_ASSIGNED TASK:_
Only an exact copy of the entries will serve as the answer.

[Data records]
------------

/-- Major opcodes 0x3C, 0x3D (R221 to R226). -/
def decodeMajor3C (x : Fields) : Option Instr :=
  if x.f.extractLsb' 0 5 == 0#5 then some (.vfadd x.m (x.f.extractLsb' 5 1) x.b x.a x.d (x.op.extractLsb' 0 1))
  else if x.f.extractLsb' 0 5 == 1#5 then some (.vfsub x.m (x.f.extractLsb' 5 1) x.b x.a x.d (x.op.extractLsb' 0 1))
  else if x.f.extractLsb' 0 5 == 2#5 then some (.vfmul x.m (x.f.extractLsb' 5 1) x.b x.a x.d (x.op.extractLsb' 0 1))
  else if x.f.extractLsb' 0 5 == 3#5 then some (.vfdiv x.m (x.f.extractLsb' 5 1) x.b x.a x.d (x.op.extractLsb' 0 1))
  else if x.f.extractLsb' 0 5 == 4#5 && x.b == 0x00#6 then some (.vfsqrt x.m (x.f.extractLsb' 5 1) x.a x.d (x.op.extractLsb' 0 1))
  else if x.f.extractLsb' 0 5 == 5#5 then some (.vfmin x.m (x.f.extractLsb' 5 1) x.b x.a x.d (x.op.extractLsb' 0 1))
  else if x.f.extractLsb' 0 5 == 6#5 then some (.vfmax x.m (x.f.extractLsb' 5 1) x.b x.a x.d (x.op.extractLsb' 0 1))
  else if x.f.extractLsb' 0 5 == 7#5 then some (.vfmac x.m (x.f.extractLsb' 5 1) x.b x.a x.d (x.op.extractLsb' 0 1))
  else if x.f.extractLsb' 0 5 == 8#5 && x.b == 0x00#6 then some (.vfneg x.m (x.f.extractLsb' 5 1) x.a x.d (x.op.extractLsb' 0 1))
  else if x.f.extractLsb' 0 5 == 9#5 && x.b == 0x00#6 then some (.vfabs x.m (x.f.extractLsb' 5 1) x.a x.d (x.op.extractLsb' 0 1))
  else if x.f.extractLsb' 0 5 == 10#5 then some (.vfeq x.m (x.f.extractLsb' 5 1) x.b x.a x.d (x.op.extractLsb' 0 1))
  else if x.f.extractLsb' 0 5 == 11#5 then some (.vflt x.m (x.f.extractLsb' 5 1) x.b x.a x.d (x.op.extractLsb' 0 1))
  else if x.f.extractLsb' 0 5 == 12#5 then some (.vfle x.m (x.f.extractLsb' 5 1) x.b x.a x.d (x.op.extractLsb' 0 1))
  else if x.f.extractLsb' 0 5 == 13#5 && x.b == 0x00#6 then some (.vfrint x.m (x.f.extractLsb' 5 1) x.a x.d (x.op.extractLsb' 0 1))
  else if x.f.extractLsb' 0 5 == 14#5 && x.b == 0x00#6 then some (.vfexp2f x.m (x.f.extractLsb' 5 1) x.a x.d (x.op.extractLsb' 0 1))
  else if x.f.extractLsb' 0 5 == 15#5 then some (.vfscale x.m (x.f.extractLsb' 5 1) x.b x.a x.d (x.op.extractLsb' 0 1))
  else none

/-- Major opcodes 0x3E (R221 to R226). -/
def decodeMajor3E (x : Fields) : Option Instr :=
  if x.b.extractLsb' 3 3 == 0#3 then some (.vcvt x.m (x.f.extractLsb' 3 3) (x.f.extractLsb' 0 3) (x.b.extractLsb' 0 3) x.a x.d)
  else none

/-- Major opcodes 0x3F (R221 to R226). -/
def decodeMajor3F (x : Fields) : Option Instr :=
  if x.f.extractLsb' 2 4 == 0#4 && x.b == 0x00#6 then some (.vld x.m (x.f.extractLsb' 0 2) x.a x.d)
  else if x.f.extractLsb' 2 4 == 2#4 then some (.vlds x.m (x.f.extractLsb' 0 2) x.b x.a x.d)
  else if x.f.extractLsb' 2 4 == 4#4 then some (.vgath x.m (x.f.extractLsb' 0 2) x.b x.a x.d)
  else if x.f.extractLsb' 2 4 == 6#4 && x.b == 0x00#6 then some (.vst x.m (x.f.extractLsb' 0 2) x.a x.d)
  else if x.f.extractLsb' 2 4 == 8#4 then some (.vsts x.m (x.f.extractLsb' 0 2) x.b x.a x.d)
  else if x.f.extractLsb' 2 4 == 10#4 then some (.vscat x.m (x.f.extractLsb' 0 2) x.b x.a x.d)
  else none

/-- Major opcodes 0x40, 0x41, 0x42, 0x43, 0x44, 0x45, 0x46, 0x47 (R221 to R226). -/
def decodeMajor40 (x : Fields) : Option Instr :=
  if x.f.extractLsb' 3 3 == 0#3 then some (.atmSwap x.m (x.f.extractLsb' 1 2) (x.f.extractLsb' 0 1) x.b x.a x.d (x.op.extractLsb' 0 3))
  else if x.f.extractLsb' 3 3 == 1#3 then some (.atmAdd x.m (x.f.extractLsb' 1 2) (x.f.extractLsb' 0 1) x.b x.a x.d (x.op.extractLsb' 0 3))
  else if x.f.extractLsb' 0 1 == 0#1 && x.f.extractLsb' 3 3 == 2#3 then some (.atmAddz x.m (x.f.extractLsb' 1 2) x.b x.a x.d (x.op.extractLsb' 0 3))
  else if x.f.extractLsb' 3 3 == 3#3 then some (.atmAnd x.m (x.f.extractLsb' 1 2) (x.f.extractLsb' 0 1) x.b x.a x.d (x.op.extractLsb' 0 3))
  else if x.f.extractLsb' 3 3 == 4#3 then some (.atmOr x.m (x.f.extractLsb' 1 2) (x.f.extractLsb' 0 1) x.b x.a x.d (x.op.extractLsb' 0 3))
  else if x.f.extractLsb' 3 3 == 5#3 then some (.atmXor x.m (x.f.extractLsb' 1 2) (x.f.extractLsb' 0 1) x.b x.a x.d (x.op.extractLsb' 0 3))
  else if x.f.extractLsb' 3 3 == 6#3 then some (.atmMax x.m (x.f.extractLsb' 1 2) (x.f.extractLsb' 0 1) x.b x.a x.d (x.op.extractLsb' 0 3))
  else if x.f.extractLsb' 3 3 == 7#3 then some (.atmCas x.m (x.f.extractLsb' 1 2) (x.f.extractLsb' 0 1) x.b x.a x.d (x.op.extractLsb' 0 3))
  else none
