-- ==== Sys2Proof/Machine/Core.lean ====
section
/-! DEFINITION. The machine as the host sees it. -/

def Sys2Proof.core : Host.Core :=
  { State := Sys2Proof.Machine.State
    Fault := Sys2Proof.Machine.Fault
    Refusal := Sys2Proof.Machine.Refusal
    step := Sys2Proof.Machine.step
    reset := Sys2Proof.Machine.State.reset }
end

------------

_ANSWER AREA:_
/-- Major opcodes 0x3C, 0x3D (R221 to R226). -/
def decodeMajor3C (x : Fields) : Option Instr :=
  if x.f.extractLsb' 0 5 == 0#5 then some (.vfadd x.m (x.f.extractLsb' 5 1) x.b x.a x.d (x.op.extractLsb' 0 1))
  else if x.f.extractLsb' 0 5 == 1#5 then some (.vfsub x.m (x.f.extractLsb' 5 1) x.b x.a x.d (x.op.extractLsb' 0 1))
  else if x.f.extractLsb' 0 5 == 2#5 then some (.vfmul x.m (x.f.extractLsb' 5 1) x.b x.a x.d (x.op.extractLsb' 0 1))
  else if x.f.extractLsb' 0 5 == 3#5 then some (.vfdiv x.m (x.f.extractLsb' 5 1) x.b x.a x.d (x.op.extractLsb' 0 1))
  else if x.f.extractLsb' 0 5 == 4#5 && x.b == 0x00#6 then some (.vfsqrt x.m (x.f.extractLsb' 5 1) x.a x.d (x.op.extractLsb' 0 1))
  else if x.f.extractLsb' 0 5 == 5#5 then some (.vfmin x.m (x.f.extractLsb' 5 1) x.b x.a x.d (x.op.extractLsb' 0 1))
  else if x.f.extractLsb' 0 5 == 6#5 then some (.vfmax x.m (x.f.extractLsb' 5 1) x.b x.a x.d (x.op.extractLsb' 0 1))
  else if x.f.extractLsb' 0 5 == 7#5 then some (.vfmac x.m (x.f.extractLsb' 5 1) x.b x.a x.d (x.op.extractLsb' 0 1))
  else if x.f.extractLsb' 0 5 == 8#5 && x.b == 0x00#6 then some (.vfneg x.m (x.f.extractLsb' 5 1) x.a x.d (x.op.extractLsb' 0 1))
  else if x.f.extractLsb' 0 5 == 9#5 && x.b == 0x00#6 then some (.vfabs x.m (x.f.extractLsb' 5 1) x.a x.d (x.op.extractLsb' 0 1))
  else if x.f.extractLsb' 0 5 == 10#5 then some (.vfeq x.m (x.f.extractLsb' 5 1) x.b x.a x.d (x.op.extractLsb' 0 1))
  else if x.f.extractLsb' 0 5 == 11#5 then some (.vflt x.m (x.f.extractLsb' 5 1) x.b x.a x.d (x.op.extractLsb' 0 1))
  else if x.f.extractLsb' 0 5 == 12#5 then some (.vfle x.m (x.f.extractLsb' 5 1) x.b x.a x.d (x.op.extractLsb' 0 1))
  else if x.f.extractLsb' 0 5 == 13#5 && x.b == 0x00#6 then some (.vfrint x.m (x.f.extractLsb' 5 1) x.a x.d (x.op.extractLsb' 0 1))
  else if x.f.extractLsb' 0 5 == 14#5 && x.b == 0x00#6 then some (.vfexp2f x.m (x.f.extractLsb' 5 1) x.a x.d (x.op.extractLsb' 0 1))
  else if x.f.extractLsb' 0 5 == 15#5 then some (.vfscale x.m (x.f.extractLsb' 5 1) x.b x.a x.d (x.op.extractLsb' 0 1))
  else none

/-- Major opcodes 0x3E (R221 to R226). -/
def decodeMajor3E (x : Fields) : Option Instr :=
  if x.b.extractLsb' 3 3 == 0#3 then some (.vcvt x.m (x.f.extractLsb' 3 3) (x.f.extractLsb' 0 3) (x.b.extractLsb' 0 3) x.a x.d)
  else none

/-- Major opcodes 0x3F (R221 to R226). -/
def decodeMajor3F (x : Fields) : Option Instr :=
  if x.f.extractLsb' 2 4 == 0#4 && x.b == 0x00#6 then some (.vld x.m (x.f.extractLsb' 0 2) x.a x.d)
  else if x.f.extractLsb' 2 4 == 2#4 then some (.vlds x.m (x.f.extractLsb' 0 2) x.b x.a x.d)
  else if x.f.extractLsb' 2 4 == 4#4 then some (.vgath x.m (x.f.extractLsb' 0 2) x.b x.a x.d)
  else if x.f.extractLsb' 2 4 == 6#4 && x.b == 0x00#6 then some (.vst x.m (x.f.extractLsb' 0 2) x.a x.d)
  else if x.f.extractLsb' 2 4 == 8#4 then some (.vsts x.m (x.f.extractLsb' 0 2) x.b x.a x.d)
  else if x.f.extractLsb' 2 4 == 10#4 then some (.vscat x.m (x.f.extractLsb' 0 2) x.b x.a x.d)
  else none

/-- Major opcodes 0x40, 0x41, 0x42, 0x43, 0x44, 0x45, 0x46, 0x47 (R221 to R226). -/
def decodeMajor40 (x : Fields) : Option Instr :=
  if x.f.extractLsb' 3 3 == 0#3 then some (.atmSwap x.m (x.f.extractLsb' 1 2) (x.f.extractLsb' 0 1) x.b x.a x.d (x.op.extractLsb' 0 3))
  else if x.f.extractLsb' 3 3 == 1#3 then some (.atmAdd x.m (x.f.extractLsb' 1 2) (x.f.extractLsb' 0 1) x.b x.a x.d (x.op.extractLsb' 0 3))
  else if x.f.extractLsb' 0 1 == 0#1 && x.f.extractLsb' 3 3 == 2#3 then some (.atmAddz x.m (x.f.extractLsb' 1 2) x.b x.a x.d (x.op.extractLsb' 0 3))
  else if x.f.extractLsb' 3 3 == 3#3 then some (.atmAnd x.m (x.f.extractLsb' 1 2) (x.f.extractLsb' 0 1) x.b x.a x.d (x.op.extractLsb' 0 3))
  else if x.f.extractLsb' 3 3 == 4#3 then some (.atmOr x.m (x.f.extractLsb' 1 2) (x.f.extractLsb' 0 1) x.b x.a x.d (x.op.extractLsb' 0 3))
  else if x.f.extractLsb' 3 3 == 5#3 then some (.atmXor x.m (x.f.extractLsb' 1 2) (x.f.extractLsb' 0 1) x.b x.a x.d (x.op.extractLsb' 0 3))
  else if x.f.extractLsb' 3 3 == 6#3 then some (.atmMax x.m (x.f.extractLsb' 1 2) (x.f.extractLsb' 0 1) x.b x.a x.d (x.op.extractLsb' 0 3))
  else if x.f.extractLsb' 3 3 == 7#3 then some (.atmCas x.m (x.f.extractLsb' 1 2) (x.f.extractLsb' 0 1) x.b x.a x.d (x.op.extractLsb' 0 3))
  else none
-- ==== Sys2Proof/Machine/Core.lean ====
section
/-! DEFINITION. The machine as the host sees it. -/

def Sys2Proof.core : Host.Core :=
  { State := Sys2Proof.Machine.State
    Fault := Sys2Proof.Machine.Fault
    Refusal := Sys2Proof.Machine.Refusal
    step := Sys2Proof.Machine.step
    reset := Sys2Proof.Machine.State.reset }
end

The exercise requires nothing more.